The electronic device 2000 may be connected to a network through a communication module 2003 (which may include, but is not limited to, components such as a network interface, etc.) to enable interaction of data with other devices (such as a user terminal or a server, etc.) through the network, such as sending data to or receiving data from other devices. The communication module 2003 may include a wired network interface, a wireless network interface, and/or the like, that is, the communication module may include at least one of a wired communication module or a wireless communication module.
The electronic device 2000 may be connected to a desired input/output device, such as a keyboard, a display device, etc., through the input/output interface 2004, and the electronic device 2000 may have a display device itself, and may be connected to other display devices through the interface 2004. Optionally, a storage device, such as a hard disk, may be connected through the interface 2004, so as to store data in the electronic device 2000 in the storage device, or read data in the storage device, and store data in the storage device in the memory 2002. It is to be appreciated that the input/output interface 2004 can be a wired interface or a wireless interface. Depending on the actual application scenario, the device connected to the input/output interface 2004 may be a component of the electronic device 2000, or may be an external device connected to the electronic device 2000 when necessary.
The bus 2005 used to connect the components may include a path that carries information between the components. The bus 2005 may be a PCI (Peripheral Component Interconnect) bus, an EISA (Extended Industry Standard Architecture) bus, or the like. The bus 2005 can be classified into an address bus, a data bus, a control bus, and the like according to functions.
Alternatively, for the solution provided in the embodiment of the present invention, the memory 2002 may be used for storing a computer program for executing the solution of the present invention, and the processor 2001 executes the computer program to implement the actions of the method or apparatus provided in the embodiment of the present invention.
The embodiment of the present application further provides a computer-readable storage medium, on which a computer program is stored, and when the computer program is executed by a processor, the computer program can implement the corresponding content of the foregoing method embodiment.
The embodiment of the present application further provides a computer program product, which includes a computer program that, when being executed by a processor, can implement the corresponding content of the foregoing method embodiment.
It should be noted that the terms "first," "second," "third," "fourth," "1," "2," and the like (if any) in the description and claims of this application and in the above-described drawings are used for distinguishing between similar elements and not necessarily for describing a particular sequential or chronological order.
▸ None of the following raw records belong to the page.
-- ==== Sys2Proof/Machine/Tracker.lean ====
section
/-! DEFINITION. The tracker (R250 to R278): lists, the tracker cycle, regimes, track records, hints and regions, commands. -/

namespace Sys2Proof.Machine

/-! ### Slots, classes and status -/

/-- A register of class block `c` (R277). -/
def clsKey (c o : Nat) : Nat := rk pgTrk (0x200 + c * 0x20 + o)
def State.clsModel (s : State) (c : Nat) : Nat := s.fld (clsKey c 0) 1 0
def State.clsExt (s : State) (c : Nat) : Bool := s.bit (clsKey c 0) 2
/-- A u0.16 register field as FP32. -/
def u016 (n : Nat) : Word := fofInt n (-16)

def State.trackAt (s : State) (j : Nat) : Option Track := SMap.get (fun _ => none) s.trk.tracks j
def State.setTrack (s : State) (j : Nat) (t : Option Track) : State :=
  { s with trk := { s.trk with tracks := SMap.set (fun _ => none) s.trk.tracks j t } }
/-- The live tracks in ascending slot order. -/
def State.live (s : State) : List (Nat × Track) := s.trk.tracks.filterMap (fun e => e.2.map (fun t => (e.1, t)))
/-- Changes every live track. -/
def State.mapTracks (s : State) (f : Nat → Track → Track) : State :=
  { s with trk := { s.trk with tracks := s.trk.tracks.map (fun e => (e.1, e.2.map (f e.1))) } }
/-- A track ID: generation and slot (R250). -/
def trackId (j gen : Nat) : Nat := gen * 16384 + j

/-- What a message that names a track meets (R252). -/
inductive IdCheck where
  | live (slot : Nat) (t : Track)
  | stale
  | free
deriving DecidableEq, Repr

def State.checkId (s : State) (id : Nat) : IdCheck :=
  match s.trackAt (id % 16384) with
  | some t => if t.gen = id / 16384 then .live (id % 16384) t else .stale
  | none => .free

/-- The rest of TRK_STATUS, and TRK_LIVE (R276). -/
def State.trkShow (s : State) : State :=
  let fenced := ((List.range 64).filter (fun i => (s.rd64 (rk pgTrk 0x144)).testBit i)).length
  let s := ((s.setFld (rk pgTrk 0x12C) 11 8 (s.rdN (rk pgTrk 0x128))).setFld (rk pgTrk 0x12C) 22 16 s.trk.lists.length).setFld
    (rk pgTrk 0x12C) 30 24 fenced
  s.wrN (rk pgTrk 0x138) (s.live.length + (s.live.filter (fun e => e.2.conf)).length * 65536)

/-- Entry into Enrolment (R268): a change to Term that has not applied yet is lost. -/
def State.enrol (s : State) : State :=
  let s := ((s.setBit (rk pgTrk 0x12C) 0 false).wrN (rk pgTrk 0x13C) 0).event pgTrk 2
  State.warmShow { s with trk := { s.trk with termNext := false } }

/-! ### Lists (R255, R256) -/

/-- The first delivery for TRK. -/
def takeTrk : List Delivery → Option (Delivery × List Delivery)
  | [] => none
  | d :: ds => match d.consumer with
    | .trk => some (d, ds)
    | _ => (takeTrk ds).map (fun r => (r.1, d :: r.2))

/-- A list is delivered: queued, or discarded whole. A list that arrives while TRK does not run is discarded (log 37). -/
def State.trkDeliver (s : State) : State :=
  match takeTrk s.tt.deliver with
  | none => s
  | some (d, rest) =>
    let s := { s with tt := { s.tt with deliver := rest } }
    if !s.running pgTrk then s.bump (rk pgTrk 0x78)
    else if 64 ≤ s.trk.lists.length then
      ({ s.bump (rk pgTrk 0x78) with trk := { s.trk with listOvf := true } }).event pgTrk 8
    else
      let l : DetList := { addr := d.addr, unchecked := d.unchecked }
      ({ s with trk := { s.trk with lists := s.trk.lists ++ [l] } }).trkShow

/-- A list put among lists that rise by reference time, behind those of the same time. -/
def insertRef (l : Nat × DetList) : List (Nat × DetList) → List (Nat × DetList)
  | [] => [l]
  | m :: ms => if l.1 < m.1 then l :: m :: ms else m :: insertRef l ms

/-- A detection in the odometry frame (R255, R257). A variance stays in the frame it is given in (log 40). -/
def detOf (pos : List DWord) (q : List Word) (ref : Nat) (unchk : Bool) (b : List Byte) : Detection :=
  let w (o : Nat) : Word := BitVec.ofNat 32 (fieldLE b o 4)
  { link := fieldLE b 0 4
    cls := fieldLE b 4 1 % 16
    mask := fieldLE b 5 1 % 4
    conf := fieldLE b 6 1
    src := fieldLE b 8 2
    pos := List.zipWith fadd (fmatVec (quatMat q) [w 16, w 20, w 24]) (pos.map f64to32)
    head := fadd (w 28) (quatYaw q)
    ext := [w 32, w 36, w 40]
    var := [w 44, w 48, w 52]
    cxy := w 56
    vhead := f16to32 (fieldLE b 60 2)
    vext := f16to32 (fieldLE b 62 2)
    unchk := unchk
    ref := ref }

/-- The pose for a list: by time, or the last adopted while the loop value is stale (R257). -/
def State.trkPose (s : State) (ref : Nat) : Option (List DWord × List Word) :=
  let b := s.loopAt 3
  if b.fresh then poseAt none s.trk.poses ref
  else b.adopted.map (fun v => let p := Pose.ofLoop v.words; (p.pos, quatNorm p.quat))

/-! ### A cycle's work -/

/-- What a cycle gathers: its time, lists processed, slots associated (2 where linked), detections left over, slots deleted with their
last state, slots changed or commanded, slots born, whether it entered Enrolment, and the tracks that commands deleted outside RUNNING
since the last batch, whose slots are free already. -/
structure Cycle where
  tk    : Nat
  lists : Nat := 0
  hits  : SMap Nat := []
  loose : List Detection := []
  dead  : List (Nat × Track) := []
  moved : List Nat := []
  born  : List Nat := []
  enrolled : Bool := false
  gone  : List (Nat × Track) := []
deriving DecidableEq, Repr

def Cycle.hit (c : Cycle) (j : Nat) : Nat := SMap.get (fun _ => 0) c.hits j

/-- A track is deleted in the cycle; its slot is freed at the commit. -/
def State.trkDelete (a : State × Cycle) (j : Nat) : State × Cycle :=
  match a.1.trackAt j with
  | some t => ((a.1.setTrack j none).bump (rk pgTrk 0x68), { a.2 with dead := a.2.dead ++ [(j, t)] })
  | none => a

/-- The waiting command is applied (R252, R274). -/
def State.trkApply (a : State × Cycle) : State × Cycle :=
  match a.1.trk.command with
  | none => a
  | some (code, id, cls) =>
    let s := { a.1 with trk := { a.1.trk with command := none } }
    let c := a.2
    let refuse (s : State) (e : Nat) : State := (s.setFld (rk pgTrk 0x14C) 7 0 e).cmdDone pgTrk resRefused e
    let done (r : State × Cycle) : State × Cycle := (r.1.cmdDone pgTrk resDone, r.2)
    if code = 3 then done (s.enrol, { c with enrolled := true })
    else if code = 4 then done (s.live.foldl (fun r e => State.trkDelete r e.1) (s, c))
    else match s.checkId id with
      | .stale => (refuse ((s.bump (rk pgTrk 0x70)).sat (rk pgTrk 0x158)) 1, c)
      | .free => (refuse (s.sat (rk pgTrk 0x15C)) 2, c)
      | .live j t =>
        if code = 1 then done (State.trkDelete (s, c) j)
        else if s.clsModel (cls % 16) ≠ t.model then (refuse s 3, c)
        else done (s.setTrack j (some { t with cls := cls % 16 }), { c with moved := c.moved ++ [j] })

/-- An association is dispatched for the track of that ID; its lane result is checked against the slot's state when it is applied (R252).
Applied, the track is updated, its odds rise, and it takes the list's mark (R264, R265). -/
def State.trkAssoc (a : State × Cycle) (id : Nat) (d : Detection) (linked : Bool) : State × Cycle :=
  match a.1.checkId id with
  | .stale => ((a.1.bump (rk pgTrk 0x70)).sat (rk pgTrk 0x154), a.2)
  | .free => (a.1.sat (rk pgTrk 0x15C), a.2)
  | .live j t =>
    let s := a.1
    let idx := measIdx t (s.clsExt t.cls) d
    let d2 := (innovation t idx d).2.2
    let u := t.update idx d
    let p := hitP (u016 (s.fld (clsKey t.cls 0) 31 16)) (s.rd (clsKey t.cls 4)) d2 t.p
    ((s.setTrack j (some { u with p := p, unchk := t.unchk || d.unchk })).bump (rk pgTrk 0x58),
      { a.2 with hits := SMap.set (fun _ => 0) a.2.hits j (if linked || a.2.hit j = 2 then 2 else 1) })

/-- G(m) (R261). -/
def State.gateOf (s : State) (m : Nat) : Word :=
  fofInt (if m = 3 then s.fld (rk pgTrk 0x10C) 15 0 else if m = 4 then s.fld (rk pgTrk 0x10C) 31 16
    else if m = 6 then s.fld (rk pgTrk 0x110) 15 0 else s.fld (rk pgTrk 0x110) 31 16) (-8)

/-- The gate: the benefit G(m) − d² of a pair that passes. -/
def State.gate (s : State) (t : Track) (d : Detection) : Option Word :=
  if t.cls ≠ d.cls || t.time ≠ d.ref || !nearSquare t d then none
  else
    let idx := measIdx t (s.clsExt t.cls) d
    let d2 := (innovation t idx d).2.2
    let g := s.gateOf idx.length
    if fle d2 g then some (fsub g d2) else none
It should be understood that the data so used are interchangeable under appropriate circumstances such that the embodiments of the application described herein are capable of operation in other sequences than illustrated or otherwise described herein.
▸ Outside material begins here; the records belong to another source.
/-- R311, R312, R313, R315, R316, R317, R328: a Sync for no enabled base is counted and dropped. Another writes its offset θ to TIME_NET_OFFSET, and a
halted TIME does no more. Else an accepted jump or a FREE base steps by θ and enters ACQUIRING; an ACQUIRING or LOCKED base within TIME_JUMP_LIMIT
runs the servo, locking after LOCK_COUNT Syncs below LOCK_LIMIT; beyond it the Sync is an outlier, and the third one in a row is refused. A HOLDOVER
base judges the Sync. R310, R311, R313, R314, R315 (the delay by log 48, the algorithm by log 108, the frames by log 109): an Announce that the best
master clock algorithm takes writes the grandmaster in use, and a change of it lets the next Sync be judged. A base initiates peer-delay exchanges at its
interval and answers the peer's, with frames of its own queue that are sent where no host frame is made late; an answer measures the mean link delay
with the neighbour rate ratio. A message for no enabled base is dropped and counted. A base that has had no Sync for three intervals enters HOLDOVER at its last rate. -/
def Obligations.BaseIsDisciplined : Prop :=
  (∀ (s : State) (b : Fin 2) (m : SyncMsg),
    let n := s.netAt b
    let serves := s.netEnabled b = true ∧ m.domain = s.fld (netKey b 0) 15 8
    let theta := s.syncTheta b m
    let near := theta.natAbs ≤ s.fld (rk pgTime 0x100) 23 0 * 65536
    let good := theta.natAbs < s.fld (netKey b 8) 15 0 * 65536
    let k := s.rdN (netKey b 4)
    let yi := clampI (-ppm500) ppm500 (n.yi + servoTerm (bits k 31 16) theta m.logInterval)
    let y := clampI (-ppm500) ppm500 (yi + servoTerm (bits k 15 0) theta m.logInterval)
    let plus (t : State) (o : Nat) := t.rd64 (rk pgTime o) = (s.rd64 (rk pgTime o) + 1) % 2 ^ 64
    let stepped (t : State) := (t.netAt b).value = n.value + theta * 2 ^ 24 ∧ (t.netAt b).state = .acquiring ∧ plus t (0x40 + 8 * b)
    let slews (t : State) := (t.netAt b).state = .acquiring ∧ (t.netAt b).slewing = (! decide good) ∧ (t.netAt b).yHold = n.y ∧
      (t.netAt b).value = n.value ∧ plus t (0x40 + 8 * b)
    let refused (t : State) := (t.netAt b).state = .jumpRefused ∧ (t.netAt b).y = n.y ∧ (t.netAt b).value = n.value ∧ plus t 0x58 ∧
      t.bit (rk pgTime 0x14) 6 = true
    let mine := [rk pgTime 0x14, rk pgTime 0x2C, netKey b 0x1C] ++ wide (rk pgTime (0x40 + 8 * b)) ++ wide (rk pgTime 0x50) ++ wide (rk pgTime 0x58)
    ∃ t, exec (.sync b m) s = .next t ∧ sameBytes s t ∧
      (¬ serves → plus t 0x78 ∧ t.time = s.time ∧ sameRegs s t (wide (rk pgTime 0x78))) ∧
      (serves → sameRegs s t mine ∧
        t.rdN (netKey b 0x1C) = ofSigned 32 (clampI (-(2 ^ 31)) (2 ^ 31 - 1) (Int.tdiv theta 65536))) ∧
      (serves → s.halted pgTime = true → t.time = s.time ∧ sameRegs s t [netKey b 0x1C]) ∧
      (serves → s.halted pgTime = false → (t.netAt b).lastRecv = s.time.tb0 ∧ (t.netAt b).interval = m.logInterval ∧
        t.netAt (1 - b) = s.netAt (1 - b) ∧
        (n.accept = true ∨ n.state = .free → stepped t) ∧
        (n.accept = false → n.state = .holdover → (near → slews t) ∧ (¬ near → refused t)) ∧
        (n.accept = false → n.state = .jumpRefused → n.judge = false → near → 2 ≤ n.inLimit → slews t) ∧
        (n.accept = false → n.state = .jumpRefused → n.judge = false → ¬ (near ∧ 2 ≤ n.inLimit) → (t.netAt b).state = .jumpRefused ∧
          (t.netAt b).inLimit = (if near then n.inLimit + 1 else 0) ∧ (t.netAt b).y = n.y ∧ (t.netAt b).value = n.value) ∧
        (n.accept = false → n.state = .acquiring ∨ n.state = .locked → n.judge = false →
          (near → (t.netAt b).yi = yi ∧ (n.slewing = false → (t.netAt b).y = y) ∧
            (n.slewing = true → (t.netAt b).y = clampI (n.yHold - ppm100) (n.yHold + ppm100) y) ∧ (t.netAt b).value = n.value ∧
            plus t (0x40 + 8 * b) ∧
            (t.netAt b).state = (if good ∧ s.fld (netKey b 8) 23 16 ≤ n.lockRun + 1 then .locked else n.state)) ∧
          (¬ near → plus t 0x50 ∧ (2 ≤ n.outliers → refused t) ∧
            (n.outliers < 2 → (t.netAt b).state = n.state ∧ (t.netAt b).y = n.y ∧ (t.netAt b).value = n.value))))) ∧
  (∀ (s : State) (b : Fin 2) (d : Nat) (m : AnnMsg) (t1 t2 t3 t4 p3 p4 seq peer : Nat),
    let n := s.netAt b
    let port := s.fld (netKey b 0) 3 1
    let q := s.ethAt port
    let serves := s.netEnabled b = true ∧ d = s.fld (netKey b 0) 15 8
    let dropped (t : State) := t.rd64 (rk pgTime 0x78) = (s.rd64 (rk pgTime 0x78) + 1) % 2 ^ 64 ∧ t.time = s.time ∧ sameRegs s t (wide (rk pgTime 0x78))
    let mean := rndDiv (65536 * (((t3 : Int) - p3) * ((t4 : Int) - t1) - ((t4 : Int) - p4) * ((t3 : Int) - t2))) (2 * (t4 - p4))
    let since := if n.state = .jumpRefused then n.lastRecv else n.lastApplied
    let out := n.state ∈ [.acquiring, .locked, .jumpRefused] ∧ s.time.off = false ∧ since + threeSyncs n.interval ≤ s.time.tb0
    (∃ t, exec (.announce b d m) s = .next t ∧ sameBytes s t ∧
      (¬ serves → dropped t) ∧ (serves → s.annTaken b m = false → t = s) ∧
      (serves → s.annTaken b m = true →
        t.rd64 (netKey b 0x28) = m.gm.toNat ∧ sameRegs s t (wide (netKey b 0x28)) ∧
        t.netAt b = { n with
          best := some (m, s.time.tb0)
          gm := some m.gm
          judge := n.judge || (n.gm.isSome && n.gm != some m.gm && n.state != .free) })) ∧
    (∃ t, exec (.pdelay b d (.request seq peer)) s = .next t ∧ sameBytes s t ∧ (¬ serves → dropped t) ∧
      (serves → s.ptpReady port = false → q.own ≠ [] →
        (t.ethAt port).own = q.own ++ [{ kind := 3, base := b, seq := seq, peer := peer, time := s.time.tb0 - s.fld (rk (pgEth port) 0x110) 15 0 }] ∧
        t.time = s.time ∧ sameRegs s t []) ∧
      (serves → q.own = [] → s.running (pgEth port) = true → q.macFree ≤ s.time.tb0 → q.txQueue = [] → ∃ bs,
        (t.ethAt port).sent = q.sent ++ [bs] ∧ bs.length = 68 ∧ bs.getD 14 0 = 0x13 ∧
        (t.ethAt port).own = [{ kind := 0xA, base := b, seq := seq, peer := peer, time := s.time.tb0 + s.fld (rk (pgEth port) 0x114) 15 0 }])) ∧
    (∃ t, exec (.pdelay b d .initiate) s = .next t ∧ sameBytes s t ∧
      (s.netEnabled b = false ∨ s.time.tb0 < n.reqAt → t = s) ∧
      (s.netEnabled b = true → n.reqAt ≤ s.time.tb0 → (t.netAt b).reqSeq = (n.reqSeq + 1) % 65536 ∧
        (s.fld (netKey b 0) 19 16 = 3 → (t.netAt b).reqAt = s.time.tb0 + 10 ^ 9) ∧
        (q.own = [] → s.running (pgEth port) = true → q.macFree ≤ s.time.tb0 → q.txQueue = [] → (t.ethAt port).own = [] ∧
          (t.ethAt port).sent.length = q.sent.length + 1 ∧ (t.netAt b).pdReq = some (s.time.tb0 + s.fld (rk (pgEth port) 0x114) 15 0)))) ∧
    (∃ t, exec (.pdelay b d (.answer t2 t3 t4)) s = .next t ∧ sameBytes s t ∧ (¬ serves → dropped t) ∧ (serves → n.pdReq = none → t = s) ∧
      (serves → n.pdReq = some t1 → n.lastPd = some (p3, p4) → p4 < t4 → t.rdN (netKey b 0x24) = ofSigned 32 (Int.fdiv mean 65536) ∧
        sameRegs s t [netKey b 0x24] ∧
        t.netAt b = { n with
          delay := mean
          ratioNum := (t3 : Int) - p3
          ratioDen := (t4 : Int) - p4
          lastPd := some (t3, t4)
          pdReq := none })) ∧
    (∃ t, exec (.holdover b) s = .next t ∧ sameBytes s t ∧ (¬ out → t = s) ∧
      (out → (t.netAt b).state = .holdover ∧ (t.netAt b).y = n.y ∧ (t.netAt b).value = n.value ∧ (t.netAt b).outliers = 0 ∧
        t.bit (rk pgTime 0x14) (4 + b) = true ∧ sameRegs s t [rk pgTime 0x14])))

/-- R317, R319, R320, R331: TIME_FUS_STEP and TIME_FUS_REANCHOR accept a step by ⌊D⌋ and a change of Q while FUSION is STEP_PENDING, for the next GRID
epoch boundary; TIME_FUS_SOURCE takes an enabled base, or completes at once for the source in use; TIME_ACCEPT_JUMP takes a base in JUMP_REFUSED. Each
is refused otherwise, with its code. R308, R319, R320: at its boundary an accepted step adds J to FUSION, an accepted change of Q adds D to Q, and a
source change takes the source with D 0; each sets its event and completes its command. Before the boundary none of them happens. The TIME cycle in
which |D| is within its cap removes it. -/
def Obligations.FusionIsSteered : Prop :=
  (∀ (s : State) (h : Fin 2),
    let b := s.hostArg h pgTime 0 % 2
    let v := s.hostArg h pgTime 0 % 4
    let refused (t : State) (code : Nat) := t.busy pgTime = false ∧ t.result pgTime = resRefused ∧ t.fld (rk pgTime 0x130) 7 0 = code ∧ t.time = s.time
    let frame (t : State) := sameBytes s t ∧ sameRegs s t (rk pgTime 0x130 :: slotKeys h pgTime)
    s.issues h pgTime = true →
    (∃ t, exec (.timeFusStep h) s = .next t ∧ frame t ∧ (s.time.pending = false → refused t 2) ∧
      (s.time.pending = true → t.busy pgTime = true ∧ t.time = { s.time with
        pending := false
        accStep := some (Int.fdiv s.fusD (2 ^ 40)).toNat
        accAt := s.nextBoundary })) ∧
    (∃ t, exec (.timeFusReanchor h) s = .next t ∧ frame t ∧ (s.time.pending = false → refused t 2) ∧
      (s.time.pending = true → t.busy pgTime = true ∧ t.time = { s.time with
        pending := false
        accAnchor := true
        accAt := s.nextBoundary })) ∧
    (∃ t, exec (.timeFusSource h) s = .next t ∧ frame t ∧
      (v = s.time.source → t.busy pgTime = false ∧ t.result pgTime = resDone ∧ t.time = s.time) ∧
      (v ≠ s.time.source → v = 3 ∨ v ≠ 0 ∧ s.netEnabled (v - 1) = false → refused t 3) ∧
      (v ≠ s.time.source → v ≠ 3 → v = 0 ∨ s.netEnabled (v - 1) = true → t.busy pgTime = true ∧ t.time = { s.time with
        srcNext := some v
        srcAt := s.nextBoundary })) ∧
    (∃ t, exec (.timeAcceptJump h) s = .next t ∧ frame t ∧ ((s.netAt b).state ≠ .jumpRefused → refused t 1) ∧
      ((s.netAt b).state = .jumpRefused → t.busy pgTime = true ∧ t.netAt b = { s.netAt b with accept := true } ∧
        t.netAt (1 - b) = s.netAt (1 - b)))) ∧
  (∀ (s : State) (j v : Nat),
    let bit (t : State) (i : Nat) := t.bit (rk pgTime 0x14) i = true
    let mine := [rk pgTime 0x14, rk pgTime 0x2C, rk pgTrk 0x12C, rk pgTrk 0x13C, rk pgTrk 0x14]
    let last := s.fusNear = true ∧ s.fusD ≠ 0 ∧ s.time.off = false ∧ s.fusD.natAbs ≤ s.fusInc / 10000
    (s.time.accAt ≤ s.now → s.time.accStep = some j → s.time.accAnchor = false → s.time.srcNext = none →
      ∃ t, exec .fusStepped s = .next t ∧ t.time.fus = s.time.fus + j * 2 ^ 40 ∧ t.time.q = s.time.q ∧ bit t 8 ∧ sameBytes s t ∧
        (t.time.accStep = none ∨ s.fusNear = false) ∧ (s.cmdIs pgTime 3 = true → t.busy pgTime = false) ∧
        t.bell.nextEnd = s.bell.nextEnd + j ∧ (0 < j → s.running pgTrk = true → t.bit (rk pgTrk 0x12C) 0 = false ∧ t.bit (rk pgTrk 0x14) 2 = true)) ∧
    (s.time.accAt ≤ s.now → s.time.accStep = none → s.time.accAnchor = true → s.time.srcNext = none →
      ∃ t, exec .fusStepped s = .next t ∧ t.time.fus = s.time.fus ∧ t.time.q = s.time.q + s.fusD ∧ t.time.accAnchor = false ∧ bit t 9 ∧
        t.bell = s.bell ∧ t.grid = s.grid ∧ (s.cmdIs pgTime 4 = true → t.busy pgTime = false) ∧ sameBytes s t ∧
        sameRegs s t [rk pgTime 0x14, rk pgTime 0x2C]) ∧
    (s.time.srcAt ≤ s.now → s.time.accStep = none → s.time.accAnchor = false → s.time.srcNext = some v →
      ∃ t, exec .fusStepped s = .next t ∧ t.time.source = v ∧ t.time.fus = s.time.fus ∧ t.fusD = 0 ∧ t.time.srcNext = none ∧ bit t 10 ∧
        (s.cmdIs pgTime 2 = true → t.busy pgTime = false) ∧ (s.running pgTrk = true → t.bit (rk pgTrk 0x12C) 0 = false) ∧
        sameBytes s t ∧ sameRegs s t mine) ∧
    (s.now < s.time.accAt → s.now < s.time.srcAt → ∃ t, exec .fusStepped s = .next t ∧ t.time.fus = s.time.fus ∧ t.time.q = s.time.q ∧
      t.time.source = s.time.source ∧ t.time.srcNext = s.time.srcNext ∧ sameBytes s t ∧ sameRegs s t [rk pgTime 0x14]) ∧
    (∃ t, exec .fusionSlewEnd s = .next t ∧ sameBytes s t ∧ (¬ last → t = s) ∧
      (last → t.time.tb0 = s.time.tb0 + 2 ∧ (t.time.fus : Int) = s.time.fus + s.fusInc + s.fusD ∧ t.time.q = s.time.q ∧
        (t.netAt 0).value = (s.netAt 0).value + 2 * (2 ^ 40 + (s.netAt 0).y) ∧ sameRegs s t [rk pgTime 0x14])))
It should be understood that, although each operation step is indicated by an arrow in the flowchart of the embodiment of the present application, the implementation order of the steps is not limited to the order indicated by the arrow. In some implementation scenarios of the embodiments of the present application, the implementation steps in the flowcharts may be performed in other sequences as desired, unless explicitly stated otherwise herein. In addition, some or all of the steps in each flowchart may include multiple sub-steps or multiple stages based on an actual implementation scenario. Some or all of these sub-steps or stages may be performed at the same time, or each of these sub-steps or stages may be performed at different times. In a scenario where execution times are different, an execution sequence of the sub-steps or the phases may be flexibly configured according to requirements, which is not limited in the embodiment of the present application.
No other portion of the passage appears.